Adventures with Kafka

Published: Aug 22, 2025

Recently, I had to solve a rather curious problem with connecting to Kafka. There was a need to connect to an external Kafka cluster from a secure environment. Three nodes of the cluster are provided as input to the Python client, and their addresses are known. The pods in the secure environment do not have direct access to the internet. All HTTP requests are routed through a specially set up proxy. However, Kafka does not operate over HTTP. For such purposes, the proxy has a special mode - the host and port that need to be tunneled are passed in the HTTP headers, and after the header exchange, the HTTP connection remains active. The socket from this HTTP connection can then be used as a TCP tunnel to the specified port. However, there is a problem - the Kafka client cannot be provided with a socket for connection.

Solution to the tunnel issue

Within the same Python process, a socket is raised that listens on a local port and the loopback interface, and proxies all traffic to the HTTP socket obtained from the external proxy.
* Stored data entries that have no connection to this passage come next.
-- ==== Sys2Proof/Machine/State.lean ====
section
/-! DEFINITION. The state of the module as plain data, block by block, each field with its width or kind, the rule that
names it and its reset value (the `:=` default); `State.reset` is every field at that value. -/

namespace Sys2Proof.Machine

/-- The faults a step could stop with. Every fault of the manual has an effect the manual states, so no meaning raises
one: the constructor is here because the interface asks for the type (safe: nothing stops). -/
inductive Fault where
  /-- raised by nobody; safe -/
  | none
  deriving DecidableEq, Repr

/-- The reasons a command could have no meaning. -/
inductive Refusal where
  /-- raised by an arm of exec whose row has no meaning yet; safe (no arm does) -/
  | notModelled (mnemonic : String)
  deriving DecidableEq, Repr

/-! ## Clock and time -/

/-- The compute clock as the rows see it (R159, R379, R398; log 1). -/
structure Clock where
  /-- count of cycles that advanced the slot index; R159; reset 0 -/
  cycle : Nat := 0
  /-- slot index, 8 bits; R159; reset 0 -/
  slot : Byte := 0
  /-- position in the 8-cycle duty pattern, 3 bits; R379; reset 0 -/
  duty : BitVec 3 := 0
  /-- phase of the 400 MHz time clock against CCLK; R402, R403; reset 0 -/
  phase : Nat := 0
  /-- CCLK cycles a droop stretch still lasts; R398; reset 0 -/
  stretch : Nat := 0
  /-- inside the idle gap of an operating-point switch; R393; reset false -/
  gap : Bool := false
  deriving DecidableEq, Repr

/-- TIME_STATUS.STATE (R405). -/
inductive PtpState where
  | free | acquiring | locked | holdover | node
  deriving DecidableEq, Repr

/-- The time block (R403 to R408) and the PTP port's state. -/
structure TimeBlk where
  /-- TIME_NOW, ns and 2^-32 ns, 96 bits; R403; reset 0 -/
  now : BitVec 96 := 0
  /-- TIME_FRAC, 16 bits; R408; reset 0 -/
  frac : BitVec 16 := 0
  /-- TIME_STATUS.STATE; R405; reset FREE -/
  st : PtpState := .free
  /-- TIME_STATUS.NODE_REF; R406; reset 0 -/
  nodeRef : Bool := false
  /-- TIME_STATUS.NODE_FALLBACK; R406; reset 0 -/
  fallback : Bool := false
  /-- TIME_STATUS [7:5], index of the reference; R408; reset 0 -/
  refIdx : BitVec 3 := 0
  /-- TIME_INCR, 40 bits; R403; reset 0x2_8000_0000 -/
  incr : BitVec 40 := 0x280000000
  /-- TIME_OFFSET_PS, signed; R408; reset 0 -/
  offsetPs : Int := 0
  /-- TIME_NODE_PS, signed; R408; reset 0 -/
  nodePs : Int := 0
  /-- PTP_CFG; R408; boot (reads 0 before) -/
  cfg : Word := 0
  /-- PTP_ASYM_PS; R408; boot (reads 0 before) -/
  asym : Word := 0
  /-- PTP_IPV4; R408; boot (reads 0 before) -/
  ipv4 : Word := 0
  /-- time transmitters whose Announce has been received, the latest Announce of each; R404, R405; DESIGN CHOICE none (log 14) -/
  announced : List PtpAnn := []
  /-- t1 and t2 of the latest Sync, in 2^-32 ns, with its sequence number; R404; DESIGN CHOICE none (log 14) -/
  sync : Option (Nat × Int × Int) := none
  /-- a two-step Sync waits for its Follow_Up; R404; DESIGN CHOICE false (log 14) -/
  waitFollow : Bool := false
  /-- t3 of the latest Delay_Req with its sequence number; R404; DESIGN CHOICE none (log 14) -/
  delayReq : Option (Nat × Int) := none
  /-- consecutive offsets below 100 ns; R405; reset 0 -/
  good : Nat := 0
  /-- offset still to be removed by rate, in 2^-32 ns; R403; reset 0 -/
  residual : Int := 0
  deriving DecidableEq, Repr
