/-- The slot index (R159) as a number. -/
def State.slotN (s : State) : Nat := s.clk.slot.toNat

/-- The slot index of cycle `c`, from the current cycle and slot (R159). -/
def State.slotAt (s : State) (c : Nat) : Nat := (s.slotN + 256 - s.clk.cycle % 256 + c) % 256

/-- The next free value (log 3) and the state that has drawn it. -/
def State.draw (s : State) : DWord × State := (Config.freeBits s.free, { s with free := s.free + 1 })

/-- Tiles of a gang (R169). -/
def State.gangTiles (s : State) (g : Nat) : List Nat :=
  (s.tiles.filter fun e => e.2.gang == some g).map (·.1)

/-- Used tiles (R169). -/
def State.usedTiles (s : State) : List Nat := (s.tiles.filter fun e => e.2.gang.isSome).map (·.1)

/-- Gangs of the tile map (R169), each once. -/
def State.gangList (s : State) : List Nat := (s.tiles.filterMap fun e => e.2.gang).eraseDups

/-- The number of this module (R25); 0 with no job bound. -/
def State.self (s : State) : Nat := (s.job.map (·.modnum)).getD 0

/-- A job is bound (R213). -/
def State.bound (s : State) : Bool := s.stg.st != .unbound

/-- The fabric section of the bound job's image (R300). -/
def State.fabCfg (s : State) : Option FabCfg := if s.bound then s.image.map (·.img.fabric) else none

/-- The PORT record of port `p` (R300); role 0 with no job. -/
def State.portCfg (s : State) (p : Nat) : PortCfg :=
  match s.fabCfg with
  | some f => (f.ports[p]?).getD ⟨0, 0, 0, [], []⟩
  | none => ⟨0, 0, 0, [], []⟩

/-- Ports of role other than 0 (R281). -/
def State.rolePorts (s : State) : List Nat := (List.range 18).filter fun p => (s.portCfg p).role != 0

/-! ## The ledger (R444 to R446) and PLDM events -/

/-- MSI-X vector `v` is sent, or held while the link is down; a masked one becomes pending (R332, R354). -/
def msixSend (s : State) (v : Nat) : State :=
  let ctl := SMap.get 0 s.host.msix (16 * v + 12) ^^^ 1
  if bitB ctl 0 then
    let a := 0x8000 + v / 32 * 4
    s.modHost fun h => { h with msix := SMap.upd 0 h.msix a fun w => w ||| BitVec.ofNat 32 (2 ^ (v % 32)) }
  else if s.host.linkUp then s.modHost fun h => { h with out := h.out ++ [.msix v] }
  else s.modHost fun h => { h with heldOut := h.heldOut ++ [.msix v], upHeld := h.upHeld + 1 }

/-- INT_STATUS bit `b` is set; vector 0 is sent where INT_ENABLE allows (R354). -/
def raiseInt (s : State) (b : Nat) : State :=
  let s := s.modHost fun h =>
    { h with intStatus := h.intStatus ||| BitVec.ofNat 5 (2 ^ b), intNow := h.intNow ||| BitVec.ofNat 5 (2 ^ b) }
  if bitB s.host.intEnable b then msixSend s 0 else s
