-- ==== Sys2Proof/Machine/Scalar.lean ====
section
/-! DEFINITION. Scalar and control instructions of a thread: they act at issue, on the thread's own context (R157,
R185 to R192, R206). -/

namespace Sys2Proof.Machine

/-- A PC an instruction may set (R188). -/
def pcOk (pc : Word) : Bool := pc.toNat % 8 == 0 && pc.toNat ≤ 0x1FFFF8

/-- A scalar or control instruction: the context becomes `f` of it with PC `next`, unless that PC faults (R188). -/
def scalar (s : State) (t th : Nat) (i : Instr) (next : Ctx → Word) (f : Ctx → Ctx) : State :=
  issued s t th i fun s =>
    let n := next (s.ctx t th)
    if pcOk n then issueOk s t th fun c => { f c with pc := n } else issueFault s t th 2

/-- Register `r` of a context (R154). -/
def reg (c : Ctx) (r : BitVec 4) : Word := c.regs[r.toNat]
def setReg (c : Ctx) (r : BitVec 4) (v : Word) : Ctx := { c with regs := c.regs.set r.toNat v }

/-- PC + 8. -/
def pcNext (c : Ctx) : Word := c.pc + 8

/-- S[SD] = op of S[SA] and S[SB]. -/
def alu (s : State) (t th : Nat) (i : Instr) (sd sa sb : BitVec 4) (op : Word → Word → Word) : State :=
  scalar s t th i pcNext fun c => setReg c sd (op (reg c sa) (reg c sb))

/-- PC = IMM where the comparison holds. -/
def branch (s : State) (t th : Nat) (i : Instr) (sa sb : BitVec 4) (imm : Word) (cmp : Word → Word → Bool) : State :=
  scalar s t th i (fun c => if cmp (reg c sa) (reg c sb) then imm else pcNext c) id

/-- 1 or 0 (R187). -/
def flag01 (b : Bool) : Word := if b then 1 else 0

abbrev Res := Host.Outcome State Fault Refusal

/-- ADD: the 32-bit sum (R188). -/
def execAdd (t th : Nat) (sd sa sb : BitVec 4) (s : State) : Res :=
  .next (alu s t th (.add t th sd sa sb) sd sa sb fun a b => a + b)

/-- SUB: the difference (R188). -/
def execSub (t th : Nat) (sd sa sb : BitVec 4) (s : State) : Res :=
  .next (alu s t th (.sub t th sd sa sb) sd sa sb fun a b => a - b)

/-- AND (R188). -/
def execAnd (t th : Nat) (sd sa sb : BitVec 4) (s : State) : Res :=
  .next (alu s t th (.and t th sd sa sb) sd sa sb fun a b => a &&& b)

/-- OR (R188). -/
def execOr (t th : Nat) (sd sa sb : BitVec 4) (s : State) : Res :=
  .next (alu s t th (.or t th sd sa sb) sd sa sb fun a b => a ||| b)

/-- XOR (R188). -/
def execXor (t th : Nat) (sd sa sb : BitVec 4) (s : State) : Res :=
  .next (alu s t th (.xor t th sd sa sb) sd sa sb fun a b => a ^^^ b)

/-- SHL: shift left by S[SB][4:0] (R188). -/
def execShl (t th : Nat) (sd sa sb : BitVec 4) (s : State) : Res :=
  .next (alu s t th (.shl t th sd sa sb) sd sa sb fun a b => a <<< fldN b 0 5)

/-- SHR: logical shift right by S[SB][4:0] (R188). -/
def execShr (t th : Nat) (sd sa sb : BitVec 4) (s : State) : Res :=
  .next (alu s t th (.shr t th sd sa sb) sd sa sb fun a b => a >>> fldN b 0 5)

/-- SRA: shift right filled with bit 31 (R188). -/
def execSra (t th : Nat) (sd sa sb : BitVec 4) (s : State) : Res :=
  .next (alu s t th (.sra t th sd sa sb) sd sa sb fun a b => a.sshiftRight (fldN b 0 5))

/-- MUL: low 32 bits of the product (R188). -/
def execMul (t th : Nat) (sd sa sb : BitVec 4) (s : State) : Res :=
  .next (alu s t th (.mul t th sd sa sb) sd sa sb fun a b => a * b)

/-- SLTU: unsigned less-than (R188). -/
def execSltu (t th : Nat) (sd sa sb : BitVec 4) (s : State) : Res :=
  .next (alu s t th (.sltu t th sd sa sb) sd sa sb fun a b => flag01 (a.ult b))

/-- SLT: signed less-than (R188). -/
def execSlt (t th : Nat) (sd sa sb : BitVec 4) (s : State) : Res :=
  .next (alu s t th (.slt t th sd sa sb) sd sa sb fun a b => flag01 (a.slt b))

/-- ADDI: S[SA] + IMM (R188). -/
def execAddi (t th : Nat) (sd sa : BitVec 4) (imm : Word) (s : State) : Res :=
  .next (scalar s t th (.addi t th sd sa imm) pcNext fun c => setReg c sd (reg c sa + imm))

/-- LI: IMM (R188). -/
def execLi (t th : Nat) (sd : BitVec 4) (imm : Word) (s : State) : Res :=
  .next (scalar s t th (.li t th sd imm) pcNext fun c => setReg c sd imm)

/-- JMP: PC = IMM (R188). -/
def execJmp (t th : Nat) (imm : Word) (s : State) : Res :=
  .next (scalar s t th (.jmp t th imm) (fun _ => imm) id)

/-- JAL: S[SD] = PC + 8; PC = IMM (R188). -/
def execJal (t th : Nat) (sd : BitVec 4) (imm : Word) (s : State) : Res :=
  .next (scalar s t th (.jal t th sd imm) (fun _ => imm) fun c => setReg c sd (c.pc + 8))

/-- JR: PC = S[SA] (R188). -/
def execJr (t th : Nat) (sa : BitVec 4) (s : State) : Res :=
  .next (scalar s t th (.jr t th sa) (fun c => reg c sa) id)

/-- BEQ: PC = IMM if S[SA] is equal to S[SB] (R188). -/
def execBeq (t th : Nat) (sa sb : BitVec 4) (imm : Word) (s : State) : Res :=
  .next (branch s t th (.beq t th sa sb imm) sa sb imm fun a b => a == b)

/-- BNE: PC = IMM if S[SA] is unequal to S[SB] (R188). -/
def execBne (t th : Nat) (sa sb : BitVec 4) (imm : Word) (s : State) : Res :=
  .next (branch s t th (.bne t th sa sb imm) sa sb imm fun a b => a != b)

/-- BLTU: PC = IMM if S[SA] is unsigned below to S[SB] (R188). -/
def execBltu (t th : Nat) (sa sb : BitVec 4) (imm : Word) (s : State) : Res :=
  .next (branch s t th (.bltu t th sa sb imm) sa sb imm fun a b => a.ult b)

/-- BGEU: PC = IMM if S[SA] is unsigned at or above to S[SB] (R188). -/
def execBgeu (t th : Nat) (sa sb : BitVec 4) (imm : Word) (s : State) : Res :=
  .next (branch s t th (.bgeu t th sa sb imm) sa sb imm fun a b => !a.ult b)

/-- BLT: PC = IMM if S[SA] is signed below to S[SB] (R188). -/
def execBlt (t th : Nat) (sa sb : BitVec 4) (imm : Word) (s : State) : Res :=
  .next (branch s t th (.blt t th sa sb imm) sa sb imm fun a b => a.slt b)

/-- BGE: PC = IMM if S[SA] is signed at or above to S[SB] (R188). -/
def execBge (t th : Nat) (sa sb : BitVec 4) (imm : Word) (s : State) : Res :=
  .next (branch s t th (.bge t th sa sb imm) sa sb imm fun a b => !a.slt b)

/-- NOP: PC + 8 (R188). -/
def execNopInstruction (t th : Nat) (s : State) : Res :=
  .next (scalar s t th (.nopInstruction t th) pcNext id)

/-- HALT: the thread enters HALT (R155, R188, R192). -/
def execHalt (t th : Nat) (s : State) : Res :=
  .next (scalar s t th (.halt t th) pcNext fun c => { c with st := .halt })

/-- RDTR: a word of the tile's own register space, counters as they stood at the end of the previous cycle (R189). -/
def execRdtr (t th : Nat) (sd sa : BitVec 4) (imm : Word) (s : State) : Res :=
  .next (issued s t th (.rdtr t th sd sa imm) fun s =>
    let c := s.ctx t th
    let o := (reg c sa + imm).toNat
    if !pcOk (pcNext c) || o % 4 != 0 || o ≥ 0x10000 then issueFault s t th 2
    else
      let v := tileWord (s.modTile t fun x => { x with ec := x.ecPrev }) t o
      issueOk s t th fun c => { setReg c sd v with pc := pcNext c })

/-- The value of an RDSYS code (R189). -/
def sysValue (s : State) (t th : Nat) (imm : Word) : Option Word :=
  match imm.toNat with
  | 0 => some (BitVec.ofNat 32 t)
  | 1 => some (BitVec.ofNat 32 ((s.tile t).gang.getD 0))
  | 2 => some (BitVec.ofNat 32 s.self)
  | 3 => some (fld s.stg.step 0 32)
  | 4 => some (fld s.stg.step 32 32)
  | 5 => some (BitVec.ofNat 32 th)
  | 6 => some ((s.tile t).tset.setWidth 32)
  | _ => none

/-- RDSYS: a system value (R189); a reserved code faults (R206). -/
def execRdsys (t th : Nat) (sd : BitVec 4) (imm : Word) (s : State) : Res :=
  .next (issued s t th (.rdsys t th sd imm) fun s =>
    match sysValue s t th imm with
    | none => issueFault s t th 1
    | some v =>
      let c := s.ctx t th
      if pcOk (pcNext c) then issueOk s t th fun c => { setReg c sd v with pc := pcNext c } else issueFault s t th 2)

/-- WAIT: the thread waits on EC[CNT] with target S[SA] + IMM (R165, R190). -/
def execWait (t th : Nat) (sa : BitVec 4) (cnt : Byte) (imm : Word) (s : State) : Res :=
  .next (scalar s t th (.wait t th sa cnt imm) pcNext fun c =>
    { c with wtarget := reg c sa + imm, wcnt := cnt, waiting := true })

/-- SIGNAL: EC[CNT] += AMT at the end of the issue cycle; AMT = 0 is reserved (R190, R206). -/
def execSignal (t th : Nat) (cnt amt : Byte) (s : State) : Res :=
  .next (issued s t th (.signal t th cnt amt) fun s =>
    if amt == 0 then issueFault s t th 1
    else if !pcOk (pcNext (s.ctx t th)) then issueFault s t th 2
    else
      let s := issueOk s t th fun c => { c with pc := pcNext c }
      signalLocal s (s.tile t).gang t cnt.toNat amt.toNat)

/-- The open press interval of a tile closes with counter and round, and the next one opens (R102, R104, R191). -/
def closeInterval (x : Tile) (cnt : Byte) (round cyc : Nat) : Tile :=
  let n := (x.press.getLast?.map (·.id + 1)).getD 0
  let close := fun (v : Interval) => if v.closed then v else { v with closed := true, cnt := cnt, round := round, closedAt := cyc }
  { x with press := x.press.map close ++ [({ id := n } : Interval)] }

/-- PRESS_POINT (R191). -/
def execPressPoint (t th : Nat) (cnt : Byte) (round : BitVec 3) (s : State) : Res :=
  .next (issued s t th (.pressPoint t th cnt round) fun s =>
    if !pcOk (pcNext (s.ctx t th)) then issueFault s t th 2
    else
      let s := issueOk s t th fun c => { c with pc := pcNext c }
      s.modTile t fun x => closeInterval x cnt round.toNat s.clk.cycle)

/-- Another thread of the gang stands at a different mark (R192). -/
def markDiffers (s : State) (g : Option Nat) (no : Word) (tset : BitVec 2) : Bool :=
  s.tiles.any fun e => e.2.gang == g &&
    e.2.threads.any fun c => c.2.st == .seam && !(c.2.markNo == no && c.2.markSet == tset)

/-- SEAM: the thread stands at mark SEAMNO with table set TSET, its PC past the mark (R170, R188, R192). -/
def execSeam (t th : Nat) (no : Word) (tset : BitVec 2) (s : State) : Res :=
  .next (issued s t th (.seam t th no tset) fun s =>
    if !pcOk (pcNext (s.ctx t th)) then issueFault s t th 2
    else if markDiffers s (s.tile t).gang no tset then slotFault s t (some th) 4 0xFF s.slotN 0
    else issueOk s t th fun c => { c with pc := pcNext c, st := .seam, markNo := no, markSet := tset })

end Sys2Proof.Machine
end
The Kafka client, in turn, connects to the local port.

However, it's not enough to be connected to just one node of the cluster. When the client connects to any of the nodes, it receives the current topology of the cluster and for stable operation, it must be able to connect to any of the nodes. One tunnel is not sufficient here. It is not a problem to open a tunnel to each of the target hosts, but at the same time, it is necessary to somehow communicate these tunnels to the Kafka client.

Solution to the problem with multiple nodes

At the transport level, we cannot organize routing by domain, but we need to connect to the same loopback interface. On the other hand, nothing prevents us from creating new virtual loopback interfaces and assigning each of them to one of the domains in the Kafka cluster in the hosts file. After that, for the Kafka client, everything starts to work in a completely transparent manner.